A EchoStar originalmente ganhou os direitos da banda de 2 GHz em 2011, quando seu fundador Charlie Ergen os adquiriu das empresas de satélite falidas DBSD e Terrestar.

No entanto, o foco da FCC se intensificou em 2024, depois que cresceram as dúvidas sobre a capacidade da EchoStar de implantar sua rede 5G.

A Bloomberg informou em julho que os reguladores estavam incentivando a empresa a vender seu espectro, que se tornou um obstáculo para seus planos estratégicos.

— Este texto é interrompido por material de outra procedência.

/-- Lazy initialisation: on a driver not initialised, a channel write, a servo command or a motor command with at least one channel
in [0, 15] is `PWM_INIT` followed by that same command (40_pwm.md, lazy initialisation). -/
def Obligations.LazyInitialisation : Prop :=
  ∀ (s : State) (channel a b : Word), s.pwm.init = false → 0 ≤ channel.toInt → channel.toInt ≤ 15 →
    ∃ u, exec .pwmInit s = .next u ∧ u.pwm.init = true ∧
      exec (.pwmSetch channel a b) s = exec (.pwmSetch channel a b) u ∧
      exec (.servoPw channel a) s = exec (.servoPw channel a) u ∧
      exec (.servoCs channel a) s = exec (.servoCs channel a) u ∧
      exec (.servoAng channel a) s = exec (.servoAng channel a) u ∧
      exec (.servoWide channel a) s = exec (.servoWide channel a) u ∧
      exec (.motor channel a b) s = exec (.motor channel a b) u ∧
      exec (.motor a channel b) s = exec (.motor a channel b) u

/-! ## Motor and servos -/

/-- `MOTOR` on an initialised driver with both channels in [0, 15] writes two channel records: 0 to the undriven channel first, then
the absolute value of the clamped speed to the driven one (41_motor_servo.md, MOTOR; D12). -/
def Obligations.MotorWritesTwoRecords : Prop :=
  ∀ (s : State) (f r speed : Word) (v : Int), s.pwm.init = true → 1 ≤ s.pwm.levels →
    0 ≤ f.toInt → f.toInt ≤ 15 → 0 ≤ r.toInt → r.toInt ≤ 15 →
    v = max (-((s.pwm.levels : Int) - 1)) (min speed.toInt ((s.pwm.levels : Int) - 1)) →
    exec (.motor f r speed) s = .next { s with
      trace := s.trace ++
        (if 0 ≤ v then
          [.i2cWrite s.pwm.addr (spelledRecord s.params r.toInt 0 0), .i2cWrite s.pwm.addr (spelledRecord s.params f.toInt 0 v)]
        else
          [.i2cWrite s.pwm.addr (spelledRecord s.params f.toInt 0 0), .i2cWrite s.pwm.addr (spelledRecord s.params r.toInt 0 (-v))]) }

/-- A channel of `MOTOR` outside [0, 15] is dropped alone: the command is then the one `PWM_SETCH` of the other channel, and with both
outside it is a silent no-op that does not initialise the driver (41_motor_servo.md, MOTOR, corner case 3; D12). -/
def Obligations.MotorDropsBadChannelAlone : Prop :=
  ∀ (s : State) (f r speed : Word) (v : Int), 2 ≤ s.pwm.levels → s.pwm.levels ≤ 65536 →
    v = max (-((s.pwm.levels : Int) - 1)) (min speed.toInt ((s.pwm.levels : Int) - 1)) →
    ((r.toInt < 0 ∨ 15 < r.toInt) →
      exec (.motor f r speed) s = exec (.pwmSetch f 0 (BitVec.ofInt 32 (max v 0))) s) ∧
    ((f.toInt < 0 ∨ 15 < f.toInt) →
      exec (.motor f r speed) s = exec (.pwmSetch r 0 (BitVec.ofInt 32 (max (-v) 0))) s) ∧
    ((f.toInt < 0 ∨ 15 < f.toInt) → (r.toInt < 0 ∨ 15 < r.toInt) → exec (.motor f r speed) s = .next s)

/-- After `MOTOR` on two channels in [0, 15] whose register numbers differ, from any state, initialised or not, the driven channel's
last-written tick is the least of the speed's absolute value and L-1, and the other's is 0 (41_motor_servo.md, motor property; the
register numbers are D11's, and open parameters could make two of them equal). -/
def Obligations.MotorLastWrittenTicks : Prop :=
  ∀ (s : State) (f r : Fin 16) (fw rw speed : Word), fw.toInt = (f.val : Int) → rw.toInt = (r.val : Int) →
    channelReg s.params f ≠ channelReg s.params r → 2 ≤ s.pwm.levels → s.pwm.levels ≤ 65536 →
    ∃ t, exec (.motor fw rw speed) s = .next t ∧
      (lastWrittenTick t.params t.pwm.addr (if 0 ≤ speed.toInt then f else r) t.trace).map BitVec.toNat =
        some (min speed.toInt.natAbs (s.pwm.levels - 1)) ∧
      lastWrittenTick t.params t.pwm.addr (if 0 ≤ speed.toInt then r else f) t.trace = some 0

/-- No shoot-through: if at most one channel of a pair was last written a tick other than 0, that still holds at every instant of a
`MOTOR` on that pair, whatever the speed: in the lazy initialisation, between its two transactions and after them
(41_motor_servo.md, the no-shoot-through guarantee; D11, D12). -/
def Obligations.NoShootThrough : Prop :=
  ∀ (s t : State) (f r : Fin 16) (fw rw speed : Word), fw.toInt = (f.val : Int) → rw.toInt = (r.val : Int) →
    channelReg s.params f ≠ channelReg s.params r → 1 ≤ s.pwm.levels →
    atMostOneDriven s.params s.pwm.addr f r s.trace → exec (.motor fw rw speed) s = .next t →
    ∀ n, s.trace.length ≤ n → atMostOneDriven s.params s.pwm.addr f r (t.trace.take n)

/-- `SERVO_PW` on an initialised driver writes the one record whose tick is the pulse width in ticks, rounded half up, clamped to
[1, L-1]; in integers only (41_motor_servo.md, SERVO_PW; D13). -/
def Obligations.ServoPwWritesTick : Prop :=
  ∀ (s : State) (channel width : Word), s.pwm.init = true → 2 ≤ s.pwm.levels → 1 ≤ s.pwm.period →
    0 ≤ channel.toInt → channel.toInt ≤ 15 →
    exec (.servoPw channel width) s = .next { s with
      trace := s.trace ++ [.i2cWrite s.pwm.addr (spelledRecord s.params channel.toInt 0
        (max 1 (min ((2 * width.toInt * (s.pwm.levels : Int) + (s.pwm.period : Int)) / (2 * (s.pwm.period : Int)))
          ((s.pwm.levels : Int) - 1))))] }

/-- The tick conversion of a rational pulse width `num/den`, in integers only: one rounding, half up, then the clamp to [1, L-1]
(41_motor_servo.md, the tick conversion; D13). -/
def Obligations.TickConversionInIntegers : Prop :=
  ∀ (num den : Int) (levels period : Nat), 0 < den → 2 ≤ levels → 1 ≤ period →
    ticksOfPw ((num : Rat) / (den : Rat)) levels period =
      max 1 (min ((2 * num * (levels : Int) + den * (period : Int)) / (2 * den * (period : Int))) ((levels : Int) - 1))

/-- `SERVO_CS` on an initialised driver: the speed maps linearly, the pulse width is clamped, and one tick conversion follows
(41_motor_servo.md, SERVO_CS; D14, D15). -/
def Obligations.ServoCsWritesTick : Prop :=
  ∀ (s : State) (channel speed : Word) (q : Rat), s.pwm.init = true → s.params.Valid → 0 ≤ channel.toInt → channel.toInt ≤ 15 →
    q = s.params.csNeutralUs + (speed.toInt : Rat) * s.params.csDeflectUs / (s.params.csSpeedMax : Rat) →
    exec (.servoCs channel speed) s = .next { s with
      trace := s.trace ++ [.i2cWrite s.pwm.addr (spelledRecord s.params channel.toInt 0
        (ticksOfPw (max s.params.csMinUs (min q s.params.csMaxUs)) s.pwm.levels s.pwm.period))] }

/-- `SERVO_ANG` on an initialised driver: the angle is normalised and snapped, interpolated over 270 degrees, clamped, and converted
(41_motor_servo.md, SERVO_ANG; D14, D16). -/
def Obligations.ServoAngWritesTick : Prop :=
  ∀ (s : State) (channel degrees : Word) (n m : Int) (q : Rat), s.pwm.init = true → s.params.Valid →
    0 ≤ channel.toInt → channel.toInt ≤ 15 →
    n = (degrees.toInt + 45) % 360 → m = (if n ≤ 270 then n else if n < 315 then 270 else 0) →
    q = s.params.angPw0Us + (m : Rat) * (s.params.angPw270Us - s.params.angPw0Us) / 270 →
    exec (.servoAng channel degrees) s = .next { s with
      trace := s.trace ++ [.i2cWrite s.pwm.addr (spelledRecord s.params channel.toInt 0
        (ticksOfPw (max s.params.angMinUs (min q s.params.angMaxUs)) s.pwm.levels s.pwm.period))] }

/-- The snap table in terms of the input angle: -45 to 225 the angle itself, above 225 and below 270 as 225, 270 up to 315 as -45;
and a whole turn more or less changes nothing (41_motor_servo.md, the snap table; D16). -/
def Obligations.AngleSnapTable : Prop :=
  ∀ d k : Int,
    (-45 ≤ d → d ≤ 225 → angNorm (d + 360 * k) = d + 45) ∧
    (225 < d → d < 270 → angNorm (d + 360 * k) = 270) ∧
    (270 ≤ d → d < 315 → angNorm (d + 360 * k) = 0)

/-- `SERVO_WIDE` on an initialised driver: the angle is reduced to [0, 360), interpolated over 360 degrees, clamped, and converted
(41_motor_servo.md, SERVO_WIDE; D14, D16, D17). -/
def Obligations.ServoWideWritesTick : Prop :=
  ∀ (s : State) (channel degrees : Word) (n k : Int) (q : Rat), s.pwm.init = true → s.params.Valid →
    0 ≤ channel.toInt → channel.toInt ≤ 15 → 0 ≤ n → n < 360 → degrees.toInt = n + 360 * k →
    q = s.params.widePw0Us + (n : Rat) * (s.params.widePw360Us - s.params.widePw0Us) / 360 →
    exec (.servoWide channel degrees) s = .next { s with
      trace := s.trace ++ [.i2cWrite s.pwm.addr (spelledRecord s.params channel.toInt 0
        (ticksOfPw (max s.params.wideMinUs (min q s.params.wideMaxUs)) s.pwm.levels s.pwm.period))] }

/-! ## Pixel buffer -/

/-- `PIX_INIT` on a matrix not yet created, with a mapped pin: the clamped dimensions, a buffer of zeros, two `LedSend` of the whole
black frame, the flag (42_pixel.md, PIX_INIT; D18). -/
def Obligations.PixInitCreatesMatrix : Prop :=
  ∀ (s : State) (rows columns pin : Word), s.pix.init = false → 0 ≤ pin.toInt → pin.toInt < (s.params.nPins : Int) →
    ∃ t n, exec (.pixInit rows columns pin) s = .next t ∧
      (t.pix.rows : Int) = max 1 (min rows.toInt 255) ∧ (t.pix.cols : Int) = max 1 (min columns.toInt 255) ∧
      (t.pix.pin : Int) = pin.toInt ∧ t.pix.init = true ∧ (∀ a, t.pix.buf.read a = 0) ∧
      n = t.pix.rows * t.pix.cols * 3 ∧
      t = { s with
        pix := t.pix
        trace := s.trace ++ [.ledSend t.pix.pin (List.replicate n 0), .ledSend t.pix.pin (List.replicate n 0)] }

/-- A second `PIX_INIT`, or one with an unmapped pin, is a silent no-op (42_pixel.md, PIX_INIT; D18, D21). -/
def Obligations.PixInitOtherwiseSilent : Prop :=
  ∀ (s : State) (rows columns pin : Word),
    s.pix.init = true ∨ pin.toInt < 0 ∨ (s.params.nPins : Int) ≤ pin.toInt → exec (.pixInit rows columns pin) s = .next s

/-- `PIX_SET`: a silent no-op while the matrix is not initialised; on a created matrix it writes exactly one pixel, at the clamped
coordinates, as green, red, blue, each clamped to [0, 255]; every other byte is as before and no event is emitted. -/
def Obligations.PixSetWritesOnePixel : Prop :=
  ∀ (s : State) (y x r g b : Word),
    (s.pix.init = false → exec (.pixSet y x r g b) s = .next s) ∧
    (s.pix.init = true → 1 ≤ s.pix.rows → 1 ≤ s.pix.cols → s.pix.buf.wf →
      ∃ t, exec (.pixSet y x r g b) s = .next t ∧ t = { s with pix := { s.pix with buf := t.pix.buf } } ∧
        ∀ y' x' o : Nat, (y' : Int) = max 0 (min y.toInt ((s.pix.rows : Int) - 1)) →
          (x' : Int) = max 0 (min x.toInt ((s.pix.cols : Int) - 1)) → o = (y' * s.pix.cols + x') * 3 →
          o + 3 ≤ 3 * (s.pix.rows * s.pix.cols) ∧
          ((t.pix.buf.read o).toNat : Int) = max 0 (min g.toInt 255) ∧
          ((t.pix.buf.read (o + 1)).toNat : Int) = max 0 (min r.toInt 255) ∧
          ((t.pix.buf.read (o + 2)).toNat : Int) = max 0 (min b.toInt 255) ∧
          ∀ a, a < o ∨ o + 3 ≤ a → t.pix.buf.read a = s.pix.buf.read a)

/-- `PIX_FILL`: a silent no-op while the matrix is not initialised; on a created matrix the buffer becomes the clamped triple green,
red, blue repeated for every pixel, and nothing else changes. -/
def Obligations.PixFillWritesEveryPixel : Prop :=
  ∀ (s : State) (r g b : Word),
    (s.pix.init = false → exec (.pixFill r g b) s = .next s) ∧
    (s.pix.init = true → 1 ≤ s.pix.rows → 1 ≤ s.pix.cols → s.pix.buf.wf →
      ∃ t, exec (.pixFill r g b) s = .next t ∧ t = { s with pix := { s.pix with buf := t.pix.buf } } ∧
        (∀ i, i < s.pix.rows * s.pix.cols →
          ((t.pix.buf.read (3 * i)).toNat : Int) = max 0 (min g.toInt 255) ∧
          ((t.pix.buf.read (3 * i + 1)).toNat : Int) = max 0 (min r.toInt 255) ∧
          ((t.pix.buf.read (3 * i + 2)).toNat : Int) = max 0 (min b.toInt 255)) ∧
        ∀ a, 3 * (s.pix.rows * s.pix.cols) ≤ a → t.pix.buf.read a = s.pix.buf.read a)

/-- `PIX_SETS` on an initialised 8 by 8 matrix is the generic write at buffer row x' and buffer column y' (even x') or 7-y' (odd x'),
for the coordinates clamped to [0, 7], and it completes: the byte offset is (8x'+y')*3 or (8x'+7-y')*3. On any other matrix, or
before initialisation, it is a silent no-op (42_pixel.md, PIX_SETS; D19). -/
def Obligations.PixSetsIsSerpentine : Prop :=
  ∀ (s : State) (y x r g b : Word),
    (s.pix.init = false ∨ s.pix.rows ≠ 8 ∨ s.pix.cols ≠ 8 → exec (.pixSets y x r g b) s = .next s) ∧
    (s.pix.init = true → s.pix.rows = 8 → s.pix.cols = 8 →
      ∀ y' x' c : Nat, (y' : Int) = max 0 (min y.toInt 7) → (x' : Int) = max 0 (min x.toInt 7) →
        c = (if x' % 2 = 0 then y' else 7 - y') →
        exec (.pixSets y x r g b) s = exec (.pixSet (BitVec.ofNat 32 x') (BitVec.ofNat 32 c) r g b) s ∧
        exec (.pixSets y x r g b) s = .next { s with pix := { s.pix with
          buf := s.pix.buf.writeBytes ((8 * x' + c) * 3) (pixelBytes r.toInt g.toInt b.toInt) } })

/-- The full serpentine map: the pixel index of each logical row and column (42_pixel.md, the table; D19). -/
def Obligations.SerpentineTable : Prop :=
  [[0, 15, 16, 31, 32, 47, 48, 63], [1, 14, 17, 30, 33, 46, 49, 62], [2, 13, 18, 29, 34, 45, 50, 61],
   [3, 12, 19, 28, 35, 44, 51, 60], [4, 11, 20, 27, 36, 43, 52, 59], [5, 10, 21, 26, 37, 42, 53, 58],
   [6, 9, 22, 25, 38, 41, 54, 57], [7, 8, 23, 24, 39, 40, 55, 56]] =
  (List.range 8).map fun y => (List.range 8).map fun x => (serpentine (y : Int) (x : Int)).1 * 8 + (serpentine (y : Int) (x : Int)).2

A Bloomberg relata que os reguladores vinham incentivando a EchoStar a vender seu espectro desde julho, com a pressão aumentando à medida que a empresa lutava para cumprir as obrigações financeiras.

Venda anterior de espectro de US$ 23 bilhões para a ATandT

Esta última transação com a SpaceX segue a decisão da EchoStar no mês passado de vender licenças de espectro no valor de cerca de US$ 23 bilhões para a ATandT.

Esses ativos também foram oferecidos a outros compradores, incluindo a Starlink.

As duas vendas combinadas abordam efetivamente as preocupações da FCC, garantindo que as ondas de rádio não utilizadas sejam colocadas em serviço ativo por meio de operadoras maiores.

A EchoStar disse que os acordos de espectro permitiriam estabilizar seu balanço, mantendo sua presença em serviços de satélite.

Para a SpaceX, a compra representa uma oportunidade de reduzir a dependência de parcerias existentes e se aproximar da oferta de serviços móveis diretos para o dispositivo de forma independente.

Desde o lançamento de seus primeiros satélites Starlink em 2019, a SpaceX se expandiu rapidamente e tinha cerca de 5 milhões de clientes em mais de 100 países até junho de 2024.

A empresa também garantiu a aprovação regulatória na Índia naquele mês, abrindo as portas para um dos maiores mercados de internet do mundo.

Embora a SpaceX mantenha uma parceria com a T-Mobile para conectar dispositivos móveis diretamente por meio de satélites, a aquisição do espectro da EchoStar a posiciona para fortalecer suas próprias ofertas de serviços.

A empresa também concordou em cobrir US$ 2 bilhões em pagamentos de juros da EchoStar até 2027, demonstrando ainda mais sua capacidade financeira para lidar com negócios de grande escala enquanto busca expansão global.

Ao adquirir as licenças AWS-4 e H-block, a SpaceX garante uma posição mais forte na indústria cada vez mais competitiva de espaço para dispositivos móveis.